Oggi, scolpite come opere d’arte dagli agenti meteorici, troneggiano con picchi e creste affilate in mezzo a valli dolci e svasate.

Dall’altra parte del globo terrestre, l’imponente catena montuosa delle Ande, disseminata di apparati vulcanici, ha un’origine legata alla subduzione della crosta oceanica pacifica al di sotto del continente sudamericano. Lembi di fondale oceanico si immergono ad enormi profondità, fondono per le elevate pressioni e temperature, e una volta trasformati in magma fluido per la minore densità risalgono in superficie, creando la materia su cui gli agenti meteorici scolpiscono e modellano il rilievo, con risultati di straordinaria bellezza.

La geologia è essenzialmente studio di come la pressione agisce nel tempo, plasmando la materia e configurando lo spazio. È ricerca delle cause che guidano l’evoluzione di un luogo fisico fino alla sua forma attuale. Il geologo conosce il come, il dove, il quando una montagna si è formata, eppure, come i più, potrebbe non saper spiegare perché quella visione, quella bellezza lo emoziona. La conoscenza accresce l’emozione, ma l’emozione anticipa il sapere attraverso l’immagine di ciò che è bello. L’ambiente naturale, la montagna, la roccia sono elementi vivi, concreti fenomenologici, specificati in un preciso tempo e spazio e insieme colti nel loro continuo divenire, in quella incessante trasformazione connaturata, tesa al raggiungimento di un equilibrio comunque transitorio.

La loro visione trasmette l’energia, la forza della Terra, nata nelle profondità del nucleo e del mantello, che plasma la materia, innalza le montagne, modella il rilievo, piccola parte di quella energia primordiale che ha dato origine a tutto l’universo, la stessa energia che fluisce in noi umani.

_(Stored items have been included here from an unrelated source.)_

theorem execRouteSignalArrive_frame {s₁ : State} (t : TileId) (ctr : Fin 64) (layer : BitVec 16) :
    ∃ s₂, execRouteSignalArrive t ctr layer s₁ = .next s₂ ∧ changesOnly [.tiles, .signals] s₁ s₂ := by
  have hK : changesOnly [.tiles, .signals] s₁ s₁ := changesOnly_refl
  have hL : ([.tiles, .signals] : List Block) ⊆ [.tiles, .signals] := List.Subset.refl _
  refine ⟨_, rfl, ?_⟩
  repeat' (first
    | with_reducible exact hK
    | with_reducible assumption
    | with_reducible exact List.Subset.trans (by decide) hL
    | with_reducible apply raiseCtr_frame
    | with_reducible refine changesOnly_ite ?_ ?_
    | split
    | fail_if_no_progress with_reducible refine changesOnly_tiles ?_ (List.Subset.trans (by decide) hL)
    | fail_if_no_progress with_reducible refine changesOnly_signals ?_ (List.Subset.trans (by decide) hL)
    | fail_if_no_progress with_reducible refine changesOnly_lit ?_ ?_ ?_ ?_ ?_ ?_ ?_ ?_ ?_ ?_ ?_ ?_ ?_ ?_ ?_ ?_ ?_ ?_ ?_ ?_ ?_ ?_ ?_ ?_ ?_ ?_ ?_ ?_ ?_ ?_
    | with_reducible exact .inl rfl
    | exact Or.inr (hL (by decide)))

theorem modLedger_frame {L : List Block} {s₀ s₁ : State} (i : Slot) (l : Nat) (f : LedgerEntry → LedgerEntry) (hK : changesOnly L s₀ s₁)
    (hL : [.ctx] ⊆ L) : changesOnly L s₀ (modLedger i l f s₁) := by
  unfold modLedger
  repeat' (first
    | with_reducible exact hK
    | with_reducible assumption
    | with_reducible exact List.Subset.trans (by decide) hL
    | with_reducible apply modCtx_frame)

theorem sumLedger_frame {L : List Block} {s₀ s₁ : State} (i : Slot) (l : Nat) (hK : changesOnly L s₀ s₁)
    (hL : [.ctx] ⊆ L) : changesOnly L s₀ (sumLedger i l s₁) := by
  unfold sumLedger
  repeat' (first
    | with_reducible exact hK
    | with_reducible assumption
    | with_reducible exact List.Subset.trans (by decide) hL
    | with_reducible refine foldl_frame ?_ (fun _ _ _ => ?_)
    | with_reducible refine foldl_fst_frame ?_ (fun _ _ _ => ?_)
    | with_reducible apply modLedger_frame
    | split
    | fail_if_no_progress with_reducible refine changesOnly_lit ?_ ?_ ?_ ?_ ?_ ?_ ?_ ?_ ?_ ?_ ?_ ?_ ?_ ?_ ?_ ?_ ?_ ?_ ?_ ?_ ?_ ?_ ?_ ?_ ?_ ?_ ?_ ?_ ?_ ?_
    | with_reducible exact .inl rfl
    | exact Or.inr (hL (by decide))
    | dsimp only)

theorem chooseLevels_frame {L : List Block} {s₀ s₁ : State} (i : Slot) (c : Chart) (hK : changesOnly L s₀ s₁)
    (hL : [.out, .log, .host, .ctx] ⊆ L) : changesOnly L s₀ (chooseLevels i c s₁) := by
  unfold chooseLevels
  repeat' (first
    | with_reducible exact hK
    | with_reducible assumption
    | with_reducible exact List.Subset.trans (by decide) hL
    | with_reducible refine foldl_frame ?_ (fun _ _ _ => ?_)
    | with_reducible refine foldl_fst_frame ?_ (fun _ _ _ => ?_)
    | with_reducible apply report_frame
    | with_reducible apply modLedger_frame
    | with_reducible refine changesOnly_ite ?_ ?_
    | split
    | fail_if_no_progress with_reducible refine changesOnly_out ?_ (List.Subset.trans (by decide) hL)
    | fail_if_no_progress with_reducible refine changesOnly_log ?_ (List.Subset.trans (by decide) hL)
    | fail_if_no_progress with_reducible refine changesOnly_host ?_ (List.Subset.trans (by decide) hL)
    | fail_if_no_progress with_reducible refine changesOnly_ctx ?_ (List.Subset.trans (by decide) hL)
    | fail_if_no_progress with_reducible refine changesOnly_lit ?_ ?_ ?_ ?_ ?_ ?_ ?_ ?_ ?_ ?_ ?_ ?_ ?_ ?_ ?_ ?_ ?_ ?_ ?_ ?_ ?_ ?_ ?_ ?_ ?_ ?_ ?_ ?_ ?_ ?_
    | with_reducible exact .inl rfl)

theorem addLedger_frame {L : List Block} {s₀ s₁ : State} (i : Slot) (t : TileId) (l : Nat) (w : Work) (hK : changesOnly L s₀ s₁)
    (hL : [.ctx, .tiles] ⊆ L) : changesOnly L s₀ (addLedger i t l w s₁) := by
  unfold addLedger
  repeat' (first
    | with_reducible exact hK
    | with_reducible assumption
    | with_reducible exact List.Subset.trans (by decide) hL
    | with_reducible apply modTile_frame
    | with_reducible apply sumLedger_frame
    | split
    | fail_if_no_progress with_reducible refine changesOnly_lit ?_ ?_ ?_ ?_ ?_ ?_ ?_ ?_ ?_ ?_ ?_ ?_ ?_ ?_ ?_ ?_ ?_ ?_ ?_ ?_ ?_ ?_ ?_ ?_ ?_ ?_ ?_ ?_ ?_ ?_
    | with_reducible exact .inl rfl
    | exact Or.inr (hL (by decide))
    | dsimp only)

theorem noteLevels_frame {L : List Block} {s₀ s₁ : State} (i : Slot) (c : Chart) (q : Cue) (hK : changesOnly L s₀ s₁)
    (hL : [.ctx] ⊆ L) : changesOnly L s₀ (noteLevels i c q s₁) := by
  unfold noteLevels
  repeat' (first
    | with_reducible exact hK
    | with_reducible assumption
    | with_reducible exact List.Subset.trans (by decide) hL
    | with_reducible refine foldl_frame ?_ (fun _ _ _ => ?_)
    | with_reducible refine foldl_fst_frame ?_ (fun _ _ _ => ?_)
    | with_reducible apply modCtx_frame)

theorem arithFaults_frame {L : List Block} {s₀ s₁ : State} (i : Slot) (r : Run) (t : TileId) (q : Cue) (idx : Nat) (w : Work) (hK : changesOnly L s₀ s₁)
    (hL : [.out, .log, .host, .ctx, .installed, .tiles, .links, .selfTest] ⊆ L) : changesOnly L s₀ (arithFaults i r t q idx w s₁) := by
  unfold arithFaults
  repeat' (first
    | with_reducible exact hK
    | with_reducible assumption
    | with_reducible exact List.Subset.trans (by decide) hL
    | with_reducible refine foldl_frame ?_ (fun _ _ _ => ?_)
    | with_reducible refine foldl_fst_frame ?_ (fun _ _ _ => ?_)
    | with_reducible apply faultTile_frame
    | with_reducible apply detect_frame
    | with_reducible apply cueEvent_frame
    | with_reducible apply noteArith_frame
    | split
    | fail_if_no_progress with_reducible refine changesOnly_lit ?_ ?_ ?_ ?_ ?_ ?_ ?_ ?_ ?_ ?_ ?_ ?_ ?_ ?_ ?_ ?_ ?_ ?_ ?_ ?_ ?_ ?_ ?_ ?_ ?_ ?_ ?_ ?_ ?_ ?_
    | with_reducible exact .inl rfl
    | exact Or.inr (hL (by decide))
    | dsimp only)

La montagna, geosimbolo per eccellenza, espressione del sacro e del soprannaturale, luogo di solitudine estrema, dove è facile percepire la forza spirituale ed essenziale della natura, ci appare con le sue luci e le sue ombre, le superfici tormentate, gli anfratti tortuosi e i profili taglienti. Ma tutti questi elementi non sono statici, definitivamente fissati. Al contrario, esprimono tutta la dinamica del processo geologico che ha portato nel tempo alla loro formazione, comunicano il movimento inarrestabile di quella potente energia con precisa direzione, che già contiene e configura una diversa, nuova, condizione spazio-temporale.

Guardare le montagne attiva in noi un piano percettivo che anticipa la nostra mente, che riconosce quella forza ancora prima che la razionalità fornisca la spiegazione logica e scientifica al processo naturale in atto, il piano percettivo che ci rende capaci di intuire (o forse solo di immaginare) un’intenzionalità della natura nella nostra continua ricerca di appagamento estetico.

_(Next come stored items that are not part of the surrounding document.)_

-- ==== Sys2Proof/Laws/KeepsQueues.lean ====
section
/-! SUPPORT. What the operations and commands of Queues keep (Laws/Keeps.lean). -/

namespace Sys2Proof.Machine

set_option linter.all false
set_option Elab.async false

open Sys2Proof

theorem latchQueue_keeps {s₀ s₁ : State} (i : Slot) (q : QId) (hK : Keeps s₀ s₁) :
    Keeps s₀ (latchQueue i q s₁) := by
  unfold latchQueue
  repeat' (first
    | with_reducible exact hK
    | with_reducible assumption
    | with_reducible apply modQueue_keeps
    | with_reducible apply reportCtx_keeps
    | fail_if_no_progress with_reducible refine Keeps.lit ?_ rfl rfl rfl rfl
    | split
    | dsimp only)

theorem observeLine_keeps {s₀ s₁ : State} (i : Slot) (off : Nat) (e : Entry) (q : QId) (hK : Keeps s₀ s₁) :
    Keeps s₀ (observeLine i off e s₁ q) := by
  unfold observeLine
  repeat' (first
    | with_reducible exact hK
    | with_reducible assumption
    | with_reducible apply modQueue_keeps
    | with_reducible apply reportCtx_keeps
    | fail_if_no_progress with_reducible refine Keeps.lit ?_ rfl rfl rfl rfl
    | split
    | dsimp only)

theorem countOutside_keeps {s₀ s₁ : State}  (hK : Keeps s₀ s₁) :
    Keeps s₀ (countOutside s₁) := by
  unfold countOutside
  repeat' (first
    | with_reducible exact hK
    | with_reducible assumption
    | with_reducible apply reportHost_keeps
    | fail_if_no_progress with_reducible refine Keeps.lit ?_ rfl rfl rfl rfl
    | split
    | dsimp only)

theorem hostWrite_keeps {s₀ s₁ : State} (offset : BitVec 41) (line : Bytes) (hK : Keeps s₀ s₁) :
    Keeps s₀ (hostWrite offset line s₁) := by
  unfold hostWrite
  repeat' (first
    | with_reducible exact hK
    | with_reducible assumption
    | with_reducible refine foldl_keeps ?_ (fun _ _ _ => ?_)
    | with_reducible refine foldl_fst_keeps ?_ (fun _ _ _ => ?_)
    | with_reducible apply emit_keeps
    | with_reducible apply storeBytes_keeps
    | with_reducible apply observeLine_keeps
    | with_reducible apply countOutside_keeps
    | fail_if_no_progress with_reducible refine Keeps.lit ?_ rfl rfl rfl rfl
    | split
    | dsimp only)

theorem execQueueEntryWrite_keeps {s₀ s₁ : State} (offset : BitVec 41) (line : Bytes) (hK : Keeps s₀ s₁) :
    ∃ s₂, execQueueEntryWrite offset line s₁ = .next s₂ ∧ Keeps s₀ s₂ := by
  refine ⟨_, rfl, ?_⟩
  repeat' (first
    | with_reducible exact hK
    | with_reducible assumption
    | with_reducible refine when'_keeps _ ?_ (fun _ _ => ?_)
    | with_reducible apply hostWrite_keeps
    | fail_if_no_progress with_reducible refine Keeps.lit ?_ rfl rfl rfl rfl
    | split
    | dsimp only)

theorem dropStale_keeps {s₀ s₁ : State} (i : Slot) (q : QId) (idx : Nat) (hK : Keeps s₀ s₁) :
    Keeps s₀ (dropStale i q idx s₁) := by
  unfold dropStale
  repeat' (first
    | with_reducible exact hK
    | with_reducible assumption
    | with_reducible apply modQueue_keeps
    | fail_if_no_progress with_reducible refine Keeps.lit ?_ rfl rfl rfl rfl
    | split
    | dsimp only)

theorem readHead_keeps {s₀ s₁ : State} (i : Slot) (q : QId) (hK : Keeps s₀ s₁) :
    Keeps s₀ (readHead i q s₁) := by
  unfold readHead
  repeat' (first
    | with_reducible exact hK
    | with_reducible assumption
    | with_reducible apply dropStale_keeps
    | fail_if_no_progress with_reducible refine Keeps.lit ?_ rfl rfl rfl rfl
    | split
    | dsimp only)

theorem consume_keeps {s₀ s₁ : State} (i : Slot) (q : QId) (r : Ready) (hK : Keeps s₀ s₁) :
    Keeps s₀ (consume i q r s₁) := by
  unfold consume
  repeat' (first
    | with_reducible exact hK
    | with_reducible assumption
    | with_reducible apply modQueue_keeps
    | fail_if_no_progress with_reducible refine Keeps.lit ?_ rfl rfl rfl rfl
    | split
    | dsimp only)

theorem holdRecord_keeps {s₀ s₁ : State} (i : Slot) (r : CplRecord) (hK : Keeps s₀ s₁) :
    Keeps s₀ (holdRecord i r s₁) := by
  unfold holdRecord
  repeat' (first
    | with_reducible exact hK
    | with_reducible assumption
    | with_reducible refine modCtx_keeps _ ?_ (fun _ hc => hc)
    | with_reducible refine modCtx_keeps _ ?_ (fun _ hc => (by revert hc; dsimp only; (repeat' split) <;> first | exact id | exact fun hc => nomatch hc))
    | fail_if_no_progress with_reducible refine Keeps.lit ?_ rfl rfl rfl rfl
    | split
    | dsimp only)

theorem refuseCmd_keeps {s₀ s₁ : State} (i : Slot) (q : QId) (idx : Nat) (e : Entry) (code : Code) (detail : Nat) (hK : Keeps s₀ s₁) :
    Keeps s₀ (refuseCmd i q idx e code detail s₁) := by
  unfold refuseCmd
  repeat' (first
    | with_reducible exact hK
    | with_reducible assumption
    | with_reducible refine modCtx_keeps _ ?_ (fun _ hc => hc)
    | with_reducible refine modCtx_keeps _ ?_ (fun _ hc => (by revert hc; dsimp only; (repeat' split) <;> first | exact id | exact fun hc => nomatch hc))
    | with_reducible apply report_keeps
    | with_reducible apply reportCtx_keeps
    | with_reducible apply holdRecord_keeps
    | fail_if_no_progress with_reducible refine Keeps.lit ?_ rfl rfl rfl rfl
    | split
    | dsimp only)

theorem refuseHead_keeps {s₀ s₁ : State} (i : Slot) (q : QId) (hK : Keeps s₀ s₁) :
    Keeps s₀ (refuseHead i q s₁) := by
  unfold refuseHead
  repeat' (first
    | with_reducible exact hK
    | with_reducible assumption
    | with_reducible apply modQueue_keeps
    | with_reducible apply consume_keeps
    | with_reducible apply refuseCmd_keeps
    | fail_if_no_progress with_reducible refine Keeps.lit ?_ rfl rfl rfl rfl
    | split
    | dsimp only)

theorem execEntryRefusal_keeps {s₀ s₁ : State} (i : Slot) (q : QId) (hK : Keeps s₀ s₁) :
    ∃ s₂, execEntryRefusal i q s₁ = .next s₂ ∧ Keeps s₀ s₂ := by
  refine ⟨_, rfl, ?_⟩
  repeat' (first
    | with_reducible exact hK
    | with_reducible assumption
    | with_reducible refine when'_keeps _ ?_ (fun _ _ => ?_)
    | with_reducible apply readHead_keeps
    | with_reducible apply refuseHead_keeps
    | fail_if_no_progress with_reducible refine Keeps.lit ?_ rfl rfl rfl rfl
    | split
    | dsimp only)

theorem addRunning_keeps {s₀ s₁ : State} (i : Slot) (cmd : Cmd) (hK : Keeps s₀ s₁) :
    Keeps s₀ (addRunning i cmd s₁) := by
  unfold addRunning
  repeat' (first
    | with_reducible exact hK
    | with_reducible assumption
    | with_reducible refine modCtx_keeps _ ?_ (fun _ hc => hc)
    | with_reducible refine modCtx_keeps _ ?_ (fun _ hc => (by revert hc; dsimp only; (repeat' split) <;> first | exact id | exact fun hc => nomatch hc))
    | fail_if_no_progress with_reducible refine Keeps.lit ?_ rfl rfl rfl rfl
    | split
    | dsimp only)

Siamo capaci di cogliere la bellezza della materia, l’armonia del fenomeno naturale prima che la nostra emozione venga inquadrata in percorsi di conoscenza razionale. I paesaggi geologici ci emozionano, perché ci mettono di nuovo in connessione con la dinamica del tutto. Inconsapevolmente comprendiamo che l’energia che ha plasmato quella forma, che ha creato quell’armonia nella materia, è in noi, ne siamo parte, è la stessa vita presente in ogni particella dell’universo.

Quel modo spirituale, profondo e antico di godere del bello senza filtri e sovrastrutture, senza la necessità del perché e del come, è in noi da sempre. I paesaggi geologici hanno memoria, conservano la storia degli eventi che li hanno modellati. Le fratture, le pieghe, le stratificazioni dei rilievi sono segni che il geologo decodifica e spiega, ma mentre fa questo, quei segni arrivano senza mediazioni alla sua percezione, trasmettendo l’emozione della forza responsabile della loro formazione.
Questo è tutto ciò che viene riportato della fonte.